Dataset entries
-- ==== Sys2Proof/Machine/Tokens.lean ====
section
/-! DEFINITION. Tokens.lean: the commands of the token ports (02 R19-R39, R372; 12 R267, R268, R270): TOKEN, NODE, ACCEPT, PRIME,
MASK_READ, TOKEN_OUT_WORD, VERDICT_OUT_WORD. -/

namespace Sys2Proof.Machine

abbrev Out := Host.Outcome State Fault Refusal

/-- The response of a control-network access at the tally: taken 4 LCLK later (12 R274). -/
def State.respond (s : State) (w : Word) : State :=
  ({ s with pins := { s.pins with cnData := drive (s.tally + 12) w s.pins.cnData } } : State).takePort

/-- A control-network write with the effect f: presented only while ALIVE is high (12 R276), taken at an LCLK edge at which nothing else
has the port (R274), and answered with zero. -/
def onWrite (t : Stamp) (s : State) (f : State → State) : Out :=
  let s := s.upTo t 0
  if !s.alive || !s.portFree then .next s else .next ((f s).respond 0)

/-- While the tally is not aligned, or with FATAL set, a write that would set one of the enables of R345 from 0 to 1 is ignored
as a whole and counted in bank 0 (15 R345, R351). `rise` lists the enables as (before, after). -/
def State.gated (s : State) (rise : List (Bool × Bool)) (f : State → State) : State :=
  if (!s.clk.talign || s.clk.fatal) && rise.any (fun p => !p.1 && p.2) then s.count 0 0x13 1 else f s

/-! ### Capture -/

/-- May the lane capture a transfer at t, its predecessor apart (R19, R40, R41)? -/
def State.laneReady (s : State) (lane : Nat) (t : Stamp) : Bool :=
  s.alive && s.tokEn && !bitAt s.tok.fenced lane &&
    decide (Tab.getD s.tok.readyAt lane 0 ≤ t) &&
    (match Tab.get s.tok.lastCap lane with
      | some c => decide (c < t)
      | none => true)

/-- The spacing of R21. -/
def spaced (pred : Option Stamp) (t : Stamp) : Bool :=
  match pred with
  | some p => decide (p + 4 ≤ t)
  | none => true

/-- Does a transfer of the kind pass the lookup at T1 (R137, R148)? -/
def Entry.accepts (e : Entry) (k : FKind) : Bool :=
  match e.state with
  | .prompt => e.plast && !e.eoa
  | .answer => !e.eoa
  | .migOut =>
    match k with
    | .token => !e.eoa && decide (e.committed + e.pend < e.migH)
    | .prime => true
    | _ => false
  | .stopped => true
  | .cancelled => true
  | _ => false

/-- The entry that a transfer finds at T1, if it passes the lookup (R23). -/
def State.lookup (s : State) (h : Handle) (k : FKind) : Option Nat :=
  (s.live h).bind fun i => if (s.entry i).accepts k then some i else none

/-- Capture on the lane: the counters of the transfer and of its lookup (R19, R23). -/
def State.captured (s : State) (lane : Nat) (h : Handle) (resv : BitVec 30) (pass isNode : Bool) (t : Stamp) : State :=
  let s := { s with tok := { s.tok with lastCap := Tab.set s.tok.lastCap lane t } }
  let s := ((s.count 6 0x10 1).count 6 0x1D (nb (decide (resv ≠ 0)))).count 2 0x18 1
  let s := if pass then s else s.count 2 0x19 1
  match s.live h with
  | some i => s.updReq i fun r => { r with lastXfer := some t, lastOther := if isNode then r.lastOther else some t }
  | none => s

/-- A transfer in flight that failed its lookup (R23); an ACCEPT drives no descriptor (R20). -/
def failFlight (k : FKind) (lane : Nat) (h : Handle) (node : Nat) (t : Stamp) : Flight where
  kind := k
  lane := lane
  handle := h
  stamp := t
  passed := false
  fault := false
  replay := false
  screen := false
  path := []
  pos := 0
  frame := none
  keepSpec := false
  desc := if k = .accept then none else some (staleWord h node (decide (k = .node)) t)
  notes := []
  stage := 10
  prior := none
  own := none
  touch := [(6, hIdx h, 1)]
  undo := none
  dom := 0

/-- A transfer that passed its lookup, before its kind fills in the rest. -/
def passFlight (k : FKind) (lane : Nat) (h : Handle) (t : Stamp) : Flight :=
  { failFlight k lane h 0 t with passed := true, desc := none }

/-- The committed automaton states of an entry (R40). -/
def State.four (s : State) (i : Nat) : Four := Tab.getD s.tok.states i ⟨0, 0, 0, 0⟩

/-- The notices of a transfer at T11: TOKEN_NOTE, ESCALATE, DEAD_END (R28, R31). -/
def State.pathNotes (s : State) (en : BitVec 4) (f : Four) (v : TokVerdict) (d : Desc) (lane pos : Nat) :
    List (Nat × List Word) :=
  s.tokenNotes en f lane pos ++
    (if v.esc then [(0x81, [BitVec.ofNat 64 (4 * v.act.code), BitVec.ofNat 64 pos])] else []) ++
    (if d.dead then [(0x83, [pack 64 [(0, d.maskId), (16, lane)], BitVec.ofNat 64 pos])] else [])

/-! ### TOKEN (R22, R38, R39, R146) -/

/-- The step that a TOKEN or a node 0 closes (R38). -/
def State.implicitClose (s : State) (i : Nat) : State × Option Nat :=
  match (s.entry i).req.step with
  | some st => ((s.updReq i fun r => { r with step := none }).count 6 0x15 1, some st.frame)
  | none => (s, none)
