-- ==== Sys2Proof/Machine/RampEvents.lean ====
section
/-! DEFINITION. RampEvents.lean: the timed events of the Ramp (03 R44, R52, R54, R55, R59, R64): CLOSE_TIME, DEADLINE_EXPIRY,
PROMPT_DEADLINE_EXPIRY, RELEASE, PEAK_CLR. An event that is not due when its command comes has no effect (log entry 6). -/

namespace Sys2Proof.Machine

/-- CLOSE_TIME (R44): a token whose T10 is the close stamp is still inside the chunk. -/
def execCloseTime (t : Stamp) (idx : BitVec 16) (s : State) : Out :=
  let s := s.upTo t (kRamp 4)
  if !s.running then .next s else .next (s.closeDue idx.toNat s.tally)

/-- DEADLINE_EXPIRY (R54): the expiry precedes the other Ramp events of its stamp (R48). -/
def execDeadlineExpiry (t : Stamp) (idx : BitVec 16) (s : State) : Out :=
  let s := s.upTo t (kRamp 1)
  if !s.running then .next s else .next (s.expire idx.toNat s.tally)

def execPromptDeadlineExpiry (t : Stamp) (idx : BitVec 16) (s : State) : Out :=
  let s := s.upTo t (kRamp 1)
  if !s.running then .next s else .next (s.promptDue idx.toNat s.tally)

/-- The first held chunk is released if its release tally has come by t (R52). -/
def State.releaseDue (s : State) (i : Nat) (t : Stamp) : State :=
  match s.releaseAt i, (s.entry i).req.chunks with
  | some r, c :: _ => if r ≤ t then s.releaseChunk i c r else s
  | _, _ => s

def execRelease (t : Stamp) (idx : BitVec 16) (s : State) : Out :=
  let s := s.upTo t (kRamp 5)
  if !s.running then .next s else .next (s.releaseDue idx.toNat s.tally)

/-- A write of VY_RAMP_CTL (R64): EN, LEVEL_IE, and PEAK set to the present use when PEAK_CLR is written 1. -/
def State.writeRampCtl (s : State) (data : Word) : State :=
  s.gated [(s.ramp.en, bitAt data 0)] fun s =>
    let s := s.lagged .ramp s.ramp.en (bitAt data 0) (edgeG s.tally)
    let s := { s with ramp := { s.ramp with en := bitAt data 0, levelIE := bitAt data 1 } }
    if bitAt data 2 then { s with ramp := { s.ramp with peak := s.holdUse } } else s

def execPeakClr (t : Stamp) (data : Word) (s : State) : Out := onWrite t s fun s => s.writeRampCtl data

end Sys2Proof.Machine
end

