def execAdmit (t : Stamp) (s : State) : Out :=
  onCommandWhen t 0x10 false (fun s c => s.pageWait c.dom (s.domOf c.dom).activeEpoch.isSome) s fun s c => s.admitCmd c

/-! ### CANCEL (R142, R143, R252) -/

/-- The state that decides a CANCEL: that of the fault for a recovering entry. -/
def Entry.prior (e : Entry) : EState :=
  match e.req.recov with
  | some r => if e.state = .recover then r.prior else e.state
  | none => e.state

/-- The effect of a CANCEL on an entry that can be cancelled. DESIGN CHOICE: it decides for CANCEL also where the final word of a request in
PROMPT, MIG_OUT or RECOVER has left before it, as R142's steps say and R143's comparison does not (log entry 94). -/
def State.cancelEntry (s : State) (i : Nat) (u : Stamp) : State :=
  let e := s.entry i
  let p := e.prior
  let s := s.updEntry i fun e => { e with state := .cancelled, req := { e.req with recov := none } }
  let s := if p = .prompt ∨ p = .answer ∨ p = .migOut then s.rampCancel i u else s
  let s := if p = .migOut then s.completeOpt (e.req.mig.map fun m => m.cmd) stCANCELLED [] else s
  let s := (s.dropTorn ((e.req.recov.map fun r => r.torn).getD [])).endBuild i stCANCELLED []
  let s := s.updReq i fun r => { r with mig := none, pwin := false }
  s.raiseEnd i 3 u u

/-- May the entry be cancelled? -/
def Entry.cancellable (e : Entry) : Bool :=
  decide (e.state ≠ .free) && decide (e.state ≠ .stopped) && decide (e.state ≠ .cancelled) && decide (e.state ≠ .ended)

/-- The entries that a CANCEL by source names (R252). -/
def State.bySource (s : State) (d blk : Nat) (src : Handle) : List Nat :=
  (s.man.entries.filter fun p => decide (p.2.dom = d) && (decide (p.2.state = .migIn) || decide (p.2.state = .reuse)) &&
    (match p.2.req.build with
      | some b => decide (b.srcBlk = blk) && decide (b.src = src)
      | none => false)).map fun p => p.1

/-- The checks of R251 on a handle: the entry, or the status. -/
def State.named (s : State) (h : Handle) (d : Nat) : Except Nat Nat :=
  match s.live h with
  | none => .error stSTALE
  | some i => if (s.entry i).dom ≠ d then .error stFOREIGN else .ok i

def State.cancel (s : State) (c : Cmd) : State :=
  let h : Handle := BitVec.ofNat 32 (fld (c.word 2) 0 32)
  if bitAt (c.word 2) 32 then
    let is := s.bySource c.dom (fld (c.word 2) 33 6) h
    if is.isEmpty then s.complete c.id stSTALE [0]
    else (is.foldl (fun s i => s.cancelEntry i s.tally) (s.count 2 0x12 1)).complete c.id stOK [BitVec.ofNat 64 is.length]
  else match s.named h c.dom with
    | .error st => s.complete c.id st [0]
    | .ok i =>
      if (s.entry i).cancellable then ((s.count 2 0x12 1).cancelEntry i s.tally).complete c.id stOK [1]
      else s.complete c.id stNOEFFECT [0]

def execCancel (t : Stamp) (s : State) : Out := onCommand t 0x11 false s fun s c => s.cancel c

/-! ### RETIRE (R145) -/

def Entry.retirable (e : Entry) : Bool :=
  match e.state with
  | .stopped => e.endv
  | .cancelled => e.endv
  | .ended => e.endv
  | .parked => true
  | _ => false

# Task details
For the string "prior", go through the entries above and copy each line where it occurs.

# Answer area
  prior := none
def Entry.prior (e : Entry) : EState :=
  | some r => if e.state = .recover then r.prior else e.state
  let p := e.prior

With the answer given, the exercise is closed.